Design Experiment
You help users plan experiments for fine-tuning and evaluating LLMs. Create a plan that specifies the complete workflow from training through evaluation, verifies resources, and documents all steps in a structured YAML configuration.
Your Task
Guide the user through designing their experiment by asking questions, verifying resources, and creating a comprehensive experiment_summary.yaml file that documents the complete plan.
Workflow
Follow the three-stage process:
1. Parameter Selection → param_selection.md
Guide the user through 9 interactive steps to gather all experiment parameters:
- •Determine experiment purpose and location (sanity check vs research experiment)
- •Understand the experiment (scientific question, variables)
- •Confirm tool choices (torchtune for preparation, inspect-ai for evaluation)
- •Design training runs (models, datasets, hyperparameters)

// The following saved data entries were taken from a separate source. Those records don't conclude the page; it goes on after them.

-- ==== Sys2Proof/Machine/State.lean ====
section
/-! DEFINITION. The state of one instance of DUKPT-CORE (R20), its reset value (R40), and the reasons a step can
stop. Byte arrays are lists in sequence order, index 0 first (R9); that they have the lengths R20 gives them is part of
`Machine.State.inv` (Safety.lean), which every step keeps. -/

namespace Sys2Proof.Machine

/-- The stages of R33. -/
inductive Stage where
  /-- 0: no command is running. -/
  | idle
  /-- 1: compute a single-step command. -/
  | exec
  /-- 2: derive the IPEK into `CURKEY`. -/
  | ipek
  /-- 3: load `CTR`, `KSNR`, `SR` for the working-key loop. -/
  | wkInit
  /-- 4: process the counter bit `SR` selects, then shift `SR`. -/
  | wkIter
  /-- 5: derive the session key from `CURKEY`. -/
  | session
  /-- 6: AES-decrypt `DIN` with `CURKEY`. -/
  | track
  /-- 7: publish the result or the error, zeroise the transients, clear `BUSY`. -/
  | finish
  deriving DecidableEq, Repr

/-- The error kinds of R281. -/
inductive ErrKind where
  /-- `0x01`: boundary only. -/
  | malformedHex
  /-- `0x02`: produced by the engine. -/
  | cipherOperationFailed
  /-- `0x03`: boundary only. -/
  | missingKSN
  /-- `0x04`: boundary only. -/
  | missingTrackData
  /-- `0x05`: excluded layer only; a reserved number (R282). -/
  | deviceNotReady
  /-- `0x06`: excluded layer only; a reserved number (R282). -/
  | transactionStartFailed
  /-- `0x10`: produced by the engine. -/
  | illegalCommand
  /-- `0x11`: produced by the engine. -/
  | badOperand
  deriving DecidableEq, Repr

/-- A typed failure, `Kind(sub)` in the spec's pseudocode (R14, R280). -/
structure Err where
  kind : ErrKind
  sub : BitVec 8
  deriving DecidableEq, Repr

/-- The rows of the register map (R62). An array register is named with the byte offset of the word inside it. -/
inductive MapReg where
  | cmd
  | status
  | errcode
  | klen
  | dlen
  | olen
  | stage
  | sr
  | key (off : Nat)
  | ksn (off : Nat)
  | iv (off : Nat)
  | din (off : Nat)
  | dout (off : Nat)
  deriving DecidableEq, Repr

/-- The whole state of one instance: the tuple of registers of R20, then three fields of the MODEL's own that are not
hardware: the instance's fixed parameters, the actions of the outside world still to come, and the values the host has
been given by its reads. -/
structure State where
  /-- `KEY`, 24 bytes, write only to the host (R21, R22). -/
  key : List Byte
  /-- `KLEN`, 5 bits (R23). -/
  klen : BitVec 5
  /-- `KSN`, 10 bytes (R24). -/
  ksn : List Byte
  /-- `IV`, 8 bytes, read by no command (R25). -/
  iv : List Byte
  /-- `DIN`, `DATA_MAX` bytes (R26). -/
  din : List Byte
  /-- `DLEN`, 11 bits (R26). -/
  dlen : BitVec 11
  /-- `DOUT`, `DATA_MAX + 16` bytes (R27). -/
  dout : List Byte
  /-- `OLEN`, 11 bits (R27). -/
  olen : BitVec 11
  /-- `CMD`, 32 bits (R29). -/
  cmd : Word
  /-- `STATUS.BUSY` (R30). -/
  busy : Bool
  /-- `STATUS.DONE` (R30). -/
  done : Bool
  /-- `STATUS.ERR` (R30). -/
  err : Bool
  /-- `ERRCODE`, 16 bits: `KIND` [7:0], `SUB` [15:8] (R31). -/
  errcode : BitVec 16
  /-- `STAGE` (R33). -/
  stage : Stage
  /-- `SR`, 21 bits, the shift register (R34). -/
  sr : BitVec 21
  /-- `CTR`, 21 bits (R35). -/
  ctr : BitVec 21
  /-- `KSNR`, 64 bits (R35). -/
  ksnr : BitVec 64
  /-- `CURKEY`, 16 bytes (R35). -/
  curkey : List Byte
  /-- `RES`, the result before it is published (R36). -/
  res : List Byte
  /-- `RLEN`, the length of `RES` (R36). Its width is DEDUCED (log entry 5). -/
  rlen : BitVec 11
  /-- `PERR`, 16 bits, an error pending publication (R36). -/
  perr : BitVec 16
  /-- MODEL (DESIGN CHOICE, log entry 1): the parameters of this instance (R8). R20: they "are not state"; no step
  changes them. -/
  params : Params
  /-- MODEL (DESIGN CHOICE, log entry 2): what the outside world does next, first event first (R18, R71). -/
  agenda : List Event
  /-- MODEL (DESIGN CHOICE, log entry 4): the values returned to the host's reads so far, oldest first, each with its address. -/
  returned : List (Nat × Word)
  deriving DecidableEq, Repr

/-- Why the machine stops with a fault. -/
inductive Fault where
  /-- Raised by the engine's turn when `BUSY = 1` but `CMD`, `STAGE` name no step of R232 to R244. R230 says that a
  step is enabled in every state with `BUSY = 1`; the states that raise this one break the invariants of R245 and no run
  reaches them (DEDUCED, log entry 8). Safe: the model stops where the spec describes nothing. -/
  | noEnabledStep
  deriving DecidableEq, Repr

/-- Why the machine refuses an action. The first three are R68: such an access "is not admitted ... A model gives such
an access no step, or refuses it" (DESIGN CHOICE, log entry 7). -/
inductive Refusal where
  /-- Raised by a host access that is not 32 bits wide (R68). Safe: no value is returned and nothing changes. -/
  | notAWordAccess (size : Nat)
  /-- Raised by a host access whose address is not a multiple of 4 (R68). Safe, as above. -/
  | misalignedAddress (addr : Nat)
  /-- Raised by a host access to an address R62 does not map (R68). Safe, as above. -/
  | unmappedAddress (addr : Nat)
  /-- Raised by an arm of `exec` whose command has no meaning yet. Safe. No arm uses it. -/
  | notModelled (mnemonic : String)
  deriving DecidableEq, Repr

/-- R40 for an instance with parameters `p`: "after reset every register of rule R20 is zero". -/
def State.resetOf (p : Params) : State :=
  { key := zeros 24, klen := 0#5, ksn := zeros 10, iv := zeros 8
    din := zeros p.dataMax, dlen := 0#11, dout := zeros p.doutMax, olen := 0#11
    cmd := 0#32, busy := false, done := false, err := false, errcode := 0#16
    stage := .idle, sr := 0#21, ctr := 0#21, ksnr := 0#64, curkey := zeros 16
    res := [], rlen := 0#11, perr := 0#16
    params := p, agenda := [], returned := [] }

/-- The machine right after reset (R40), at the parameter values the spec takes (R8), with nothing asked of it yet
(R312). The zero operand registers are R40's reading, not the conservative one of R41 (DESIGN CHOICE, log entry 6). -/
def State.reset : State := State.resetOf Params.taken

end Sys2Proof.Machine
end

- •Design evaluation runs (tasks, epochs, evaluation matrix)
- •Establish naming (experiment name, run names)
- •Verify resources (models, datasets, eval scripts exist)
- •Get approval (validate first, then present)
- •Create files (proceed to generation stage)
See param_selection.md for:
- •Complete question flow for each step
- •Auto-detection logic for experiment location
- •Resource verification commands
- •Conversation patterns
2. Validation → validation.md
Before presenting plan to user (step 8), validate completeness:
- •✓ All YAML sections present and properly structured
- •✓ All run names follow convention
- •✓ All parameters documented (variables and controls)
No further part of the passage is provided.